Vegan Chorizo Black Bean Burrito Bowl, Make it Mexican

#MeatlessMonday: Make it Mexican

Vegan Mexican style chorizo burrito bowls are an easy healthy weeknight one bowl meal. For best results make the mushroom walnut chorizo a day in advance so the spicy chorizo seasonings can develop. Save leftover chorizo for tacos, stuffed sweet potatoes or tostadas. You can purchase soy chorizo but I prefer making my own without soy. I’m sensitive to soy so I try to avoid it. I’ve seen lentil and quinoa taco meat recipes which would also work well.

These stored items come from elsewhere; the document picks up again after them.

def analogSenseOp (s : State) (xs : List (BitVec 20)) (ovr : Nat) : State :=
  (List.range 4).foldl (fun t n => analogInput t n (xs.getD n 0#20) (bit ovr n)) s

/-- NET_STATUS (R171, R155, R157). -/
def netStatusOp (s : State) (p : NetStatus) : State :=
  let i := Fld.portIdx p.port.val
  if p.port.val < 4 then
    setAll s [(i, 9, p.state.toNat), (i, 10, p.tec.toNat * 256 + p.recv.toNat), (i, 11, p.received.toNat), (i, 12, p.sent.toNat),
      (i, 13, p.dropped.toNat)]
  else setAll s [(i, 7, p.state.toNat), (i, 8, p.received.toNat), (i, 9, p.sent.toNat), (i, 10, p.dropped.toNat)]

/-- The admission of R78, with FIELD at its release; a link loss is an event of sensor 0x50 at its time (R479). -/
def fieldStateOp (s : State) (st : Nat) (hello : Option (Nat × Nat × Nat × Nat)) : State :=
  let old := num s 0x2100 9
  let s1 := setNum s 0x2100 9 st
  let s2 := if st = 2 then
      let c := (hello.map fun h => h.2.2.2).getD 0
      setAll s1 [(0x1F00, 4, 2), (0x1F00, 5, c), (0x2100, 10, c)]
    else if st = 3 then sensorEvent (setNum s1 0x1F00 4 0) 0x50 s.seq.admTime 0 0 else s1
  if old = st then s2 else pushSlot s2 (actSlot s2 Lat.internal .none [] [.cause 0x100])

/-- The admission that records a start or a stop of the toggle (R457). -/
def toggleOp (s : State) (on : Bool) : State :=
  if on then setNum s 0xDB30 6 1 else setAll (clearCommands s) [(0xDB30, 1, 0), (0xDB30, 6, 0)]

end Sys2Proof.Machine
end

I used black beans but any legume would be fabulous in this burrito bowl. I prefer to cook my own beans besides you don’t find many canned beans in rural Mexico. Dried pinto and back beans are a great vegan protein source and they are readily available and so inexpensive. Many homes keep a pot of pinto beans stewing on the stove all week long for quick snacks or meals. I make vegetarian pinto beans in my crockpot almost every week. If you are a vegan and you eat out in Mexico you shouldn’t assume that the beans are animal free. I suspect lard is added to most frijoles so make your own and be certain. If I want refried frijoles, I use olive oil.

Sauté any vegetables for your burrito bowl. I had bell peppers, onions, avocado, jalapeño and fresh tomatoes. I occasionally make a large batch of brown or white rice to have ready for weeknight meals.

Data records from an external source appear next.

/-- The input buffer of a call: address and length, as the call names them (R443). -/
def inBuf (n : Nat) (a : List Nat) : Nat × Nat :=
  let g := fun i => a.getD i 0
  match n with
  | 2 => (g 2, g 3)
  | 4 => (g 0, 24)
  | 0x20 => (g 1, g 2)
  | 0x30 => (g 0, 40)
  | 0x40 => (g 1, 24)
  | 0x41 => (g 1, g 2)
  | 0x48 => (g 0, g 1)
  | _ => (0, 0)

/-- The bytes of its input that a call takes in, and its log payload with it: no more than it can use. -/
def taken (n : Nat) (a : List Nat) : Nat := min (inBuf n a).2 (if n = 2 then 256 else 1024)

/-- The output buffer of a call: address and length. -/
def outBuf (n : Nat) (a : List Nat) : Nat × Nat :=
  let g := fun i => a.getD i 0
  match n with
  | 1 => (g 2, g 3)
  | 3 => (g 0, 16)
  | 0x21 => (g 1, 244)
  | 0x41 => (g 3, g 4)
  | 0x49 => (g 0, g 1)
  | _ => (0, 0)

/-- The stream of a call, by cell and number (R450). -/
def streamKey (c i : Nat) : Nat := 0x100 + 2 * c + i

/-- A stream whose output is staged (R276). -/
def isStaged (y : Stream) : Bool := decide (y.state = 1) && y.withheld

/-- The output room that STREAM_DATA needs (R450). -/
def needRoom (s : State) (c : Nat) (a : List Nat) : Nat :=
  let y := streamOf s (streamKey c (a.getD 0 0 % 2))
  let n := a.getD 2 0
  if isStaged y ∧ n ≥ y.remain then (y.ctx.map fun x => x.dataLen).getD 0 + 64 else n + 64

/-- The refusal before admission, or 0 (R443). -/
def early (s : State) (c : Nat) (x : Cell) (n : Nat) (a : List Nat) : Nat :=
  let i := inBuf n a
  let o := outBuf n a
  if !known.contains n then Abt.serviceUnknown
  else if i.2 ≠ 0 ∧ !inMemory i.1 i.2 then Abt.appletMemory
  else if o.2 ≠ 0 ∧ !inData x o.1 o.2 then Abt.appletMemory
  else if n = 0x41 ∧ o.2 < needRoom s c a then Abt.appletMemory
  else 0

/-! Dictionary calls (R445). -/

/-- Objects that no applet reaches. -/
def closed (i : Nat) (d : Desc) : Bool :=
  d.longOp || decide (i = 0x2310) || decide (0xC800 ≤ i ∧ i < 0xD000) || decide (0xD000 ≤ i ∧ i < 0xD800)

/-- The index lies in a write range of the cell's manifest. -/
def inRange (s : State) (c i : Nat) : Bool :=
  (chunks 4 (oct s (0xD000 + c) 15)).any fun e => decide (leNat (e.take 2) ≤ i ∧ i ≤ leNat (e.drop 2))

/-- Checks 6 to 10 with the refusals of R445 at check 9. -/
def checks (s : State) (c : Nat) (write : Bool) (i k : Nat) (d : Desc) (v : Option (Option Bytes)) : Nat :=
  let x := ctx s c
  let shut := if closed i d ∨ (write = true ∧ !inRange s c i) then Abt.role else 0
  [lifecycleCheck s write i k, stateCheck s write i k d, accessCheck write d, shut, roleCheck s x write i k d v, modeCheck s x write i k d].foldl
    orElse 0

def read (s : State) (c : Nat) (a : List Nat) : Out :=
  let g := fun i => a.getD i 0
  match findObj (g 0) (g 1) with
  | .error e => .fail s Lat.read e
  | .ok d =>
    let code := checks s c false (g 0) (g 1) d none
    let v := readBytes s (ctx s c) (g 0) (g 1) d
    if code ≠ 0 then .fail s Lat.read code
    else if d.ty = .domain ∨ v.length > g 3 then .fail s Lat.read Abt.sizeMismatch
    else
      let bad := readConflict s (ctx s c) (g 0) (g 1)
      if bad ≠ 0 then .fail s Lat.read bad else ⟨Eff.ok s Lat.read, [(11, v.length)], [(g 2, v)]⟩

def write (s : State) (c : Nat) (a : List Nat) (v : Bytes) (phys : Phys) : Out :=
  let g := fun i => a.getD i 0
  let lat := writeLat s (g 0) (g 1) v
  match findObj (g 0) (g 1) with
  | .error e => .fail s lat e
  | .ok d =>
    let code := checks s c true (g 0) (g 1) d (if d.ty = .domain then some none else some (some v))
    let size := if d.ty = .label then 1 + (v.headD 0).toNat else d.size
    if code ≠ 0 then .fail s lat code
    else if d.ty = .domain ∨ g 3 ≠ size ∨ g 3 > 256 then .fail s lat Abt.sizeMismatch
    else .just (performWrite s (ctx s c) (g 0) (g 1) d v phys)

I’m not sure that this warrants a recipe card but here it is Google search engine. 🤔

 

Vegan Chorizo Black Bean Burrito Bowls

July 17, 2017
: Easy

Build a weeknight complete vegan meal with vegan chorizo, black beans and vegetables. Make it Mexican with peppers and salsa.

By:

Ingredients
  • 2 cups black beans
  • 2 cups white or brown rice cooked
  • 2 cups vegan mushroom chorizo or soy chorizo
  • 1 bell pepper, any color
  • 1 onion
  • 1 jalapeño seeded
  • 1 tablespoon olive oil
  • 1 tomato diced
  • 1 avocado diced
  • 1/2 cup chopped cilantro
  • 1/4 cup sliced green onions
  • 1/2 cup prepared salsa
Directions
  • Step 1 If making mushroom walnut chorizo, prepare it at least one day in advance.
  • Step 2 Dice bell peppers and onions. Finely chop jalapeño. Sauté all peppers and onions until soft.
  • Step 3 Place a 1/4-1/2 cup each of warmed black beans, rice and chorizo into large bowls. Top each bowl with 1/2 cup of cooked vegetables.
  • Step 4 Sprinkle each bowl with cilantro, chopped tomatoes, avocado and green onions. Top each bowl with a tablespoon or more of salsa.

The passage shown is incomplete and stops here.